## TASK DIRECTIONS
From the first line of the data below through the line holding "every draw. -/", write out each line exactly as it stands.

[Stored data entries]

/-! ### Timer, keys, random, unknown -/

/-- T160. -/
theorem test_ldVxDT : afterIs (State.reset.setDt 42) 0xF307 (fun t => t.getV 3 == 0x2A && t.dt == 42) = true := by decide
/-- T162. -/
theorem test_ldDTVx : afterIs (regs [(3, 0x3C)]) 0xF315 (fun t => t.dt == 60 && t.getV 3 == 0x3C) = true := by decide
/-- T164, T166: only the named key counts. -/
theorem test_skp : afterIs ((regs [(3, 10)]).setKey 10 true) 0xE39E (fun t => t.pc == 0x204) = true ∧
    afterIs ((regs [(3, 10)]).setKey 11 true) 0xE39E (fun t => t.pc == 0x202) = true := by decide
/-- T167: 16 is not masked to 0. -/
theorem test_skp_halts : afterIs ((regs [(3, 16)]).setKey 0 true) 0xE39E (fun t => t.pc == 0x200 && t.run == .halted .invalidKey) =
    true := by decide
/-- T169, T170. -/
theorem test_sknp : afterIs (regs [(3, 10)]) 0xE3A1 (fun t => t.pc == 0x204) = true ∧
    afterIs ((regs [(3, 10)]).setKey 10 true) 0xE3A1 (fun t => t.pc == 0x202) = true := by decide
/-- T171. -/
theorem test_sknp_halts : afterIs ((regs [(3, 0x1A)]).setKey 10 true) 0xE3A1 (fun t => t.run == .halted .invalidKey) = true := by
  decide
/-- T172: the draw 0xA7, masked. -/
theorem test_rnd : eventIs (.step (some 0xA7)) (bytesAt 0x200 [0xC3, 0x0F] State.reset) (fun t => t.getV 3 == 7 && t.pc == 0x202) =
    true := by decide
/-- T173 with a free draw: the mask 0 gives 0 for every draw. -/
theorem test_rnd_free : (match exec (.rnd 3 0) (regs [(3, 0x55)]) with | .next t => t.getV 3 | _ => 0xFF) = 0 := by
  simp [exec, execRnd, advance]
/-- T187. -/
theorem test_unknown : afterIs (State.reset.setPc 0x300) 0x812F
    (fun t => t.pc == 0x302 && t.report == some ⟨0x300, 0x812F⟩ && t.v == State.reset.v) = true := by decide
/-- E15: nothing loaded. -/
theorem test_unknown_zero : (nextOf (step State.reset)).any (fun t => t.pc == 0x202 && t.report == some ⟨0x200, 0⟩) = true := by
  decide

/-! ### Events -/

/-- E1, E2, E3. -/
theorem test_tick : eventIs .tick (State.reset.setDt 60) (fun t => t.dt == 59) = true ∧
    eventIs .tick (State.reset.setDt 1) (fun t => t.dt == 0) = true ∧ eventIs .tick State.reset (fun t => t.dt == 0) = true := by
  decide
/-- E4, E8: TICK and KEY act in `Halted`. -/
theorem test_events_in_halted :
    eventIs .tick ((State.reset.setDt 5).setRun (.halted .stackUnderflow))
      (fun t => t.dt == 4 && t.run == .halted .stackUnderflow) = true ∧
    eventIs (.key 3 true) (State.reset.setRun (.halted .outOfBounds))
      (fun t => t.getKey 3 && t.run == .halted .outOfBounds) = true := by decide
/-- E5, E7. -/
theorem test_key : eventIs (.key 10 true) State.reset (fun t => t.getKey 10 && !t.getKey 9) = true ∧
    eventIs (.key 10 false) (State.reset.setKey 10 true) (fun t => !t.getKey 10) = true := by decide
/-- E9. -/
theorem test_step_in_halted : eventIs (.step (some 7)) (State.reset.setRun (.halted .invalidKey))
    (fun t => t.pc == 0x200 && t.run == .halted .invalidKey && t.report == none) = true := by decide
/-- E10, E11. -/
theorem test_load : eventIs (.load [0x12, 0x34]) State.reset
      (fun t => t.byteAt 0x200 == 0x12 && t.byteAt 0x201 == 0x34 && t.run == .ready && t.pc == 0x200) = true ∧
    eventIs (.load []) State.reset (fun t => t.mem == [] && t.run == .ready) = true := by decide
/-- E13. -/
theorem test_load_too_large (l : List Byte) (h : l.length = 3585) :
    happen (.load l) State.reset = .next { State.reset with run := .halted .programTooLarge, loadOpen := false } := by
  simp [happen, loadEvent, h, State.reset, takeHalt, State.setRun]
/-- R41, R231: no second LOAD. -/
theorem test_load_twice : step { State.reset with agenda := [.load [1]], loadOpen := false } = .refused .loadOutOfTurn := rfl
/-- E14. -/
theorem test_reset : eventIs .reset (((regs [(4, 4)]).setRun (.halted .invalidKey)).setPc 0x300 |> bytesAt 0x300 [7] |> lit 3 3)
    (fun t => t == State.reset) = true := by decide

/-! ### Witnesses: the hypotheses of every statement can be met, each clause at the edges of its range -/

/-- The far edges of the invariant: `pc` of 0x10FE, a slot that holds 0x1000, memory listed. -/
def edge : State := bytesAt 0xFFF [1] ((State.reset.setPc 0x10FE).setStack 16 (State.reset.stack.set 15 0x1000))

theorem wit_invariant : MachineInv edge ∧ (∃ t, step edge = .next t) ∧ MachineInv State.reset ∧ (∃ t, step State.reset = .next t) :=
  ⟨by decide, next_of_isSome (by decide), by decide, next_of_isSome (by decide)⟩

## SOLUTION BELOW
/-! ### Timer, keys, random, unknown -/

/-- T160. -/
theorem test_ldVxDT : afterIs (State.reset.setDt 42) 0xF307 (fun t => t.getV 3 == 0x2A && t.dt == 42) = true := by decide
/-- T162. -/
theorem test_ldDTVx : afterIs (regs [(3, 0x3C)]) 0xF315 (fun t => t.dt == 60 && t.getV 3 == 0x3C) = true := by decide
/-- T164, T166: only the named key counts. -/
theorem test_skp : afterIs ((regs [(3, 10)]).setKey 10 true) 0xE39E (fun t => t.pc == 0x204) = true ∧
    afterIs ((regs [(3, 10)]).setKey 11 true) 0xE39E (fun t => t.pc == 0x202) = true := by decide
/-- T167: 16 is not masked to 0. -/
theorem test_skp_halts : afterIs ((regs [(3, 16)]).setKey 0 true) 0xE39E (fun t => t.pc == 0x200 && t.run == .halted .invalidKey) =
    true := by decide
/-- T169, T170. -/
theorem test_sknp : afterIs (regs [(3, 10)]) 0xE3A1 (fun t => t.pc == 0x204) = true ∧
    afterIs ((regs [(3, 10)]).setKey 10 true) 0xE3A1 (fun t => t.pc == 0x202) = true := by decide
/-- T171. -/
theorem test_sknp_halts : afterIs ((regs [(3, 0x1A)]).setKey 10 true) 0xE3A1 (fun t => t.run == .halted .invalidKey) = true := by
  decide
/-- T172: the draw 0xA7, masked. -/
theorem test_rnd : eventIs (.step (some 0xA7)) (bytesAt 0x200 [0xC3, 0x0F] State.reset) (fun t => t.getV 3 == 7 && t.pc == 0x202) =
    true := by decide
/-- T173 with a free draw: the mask 0 gives 0 for every draw. -/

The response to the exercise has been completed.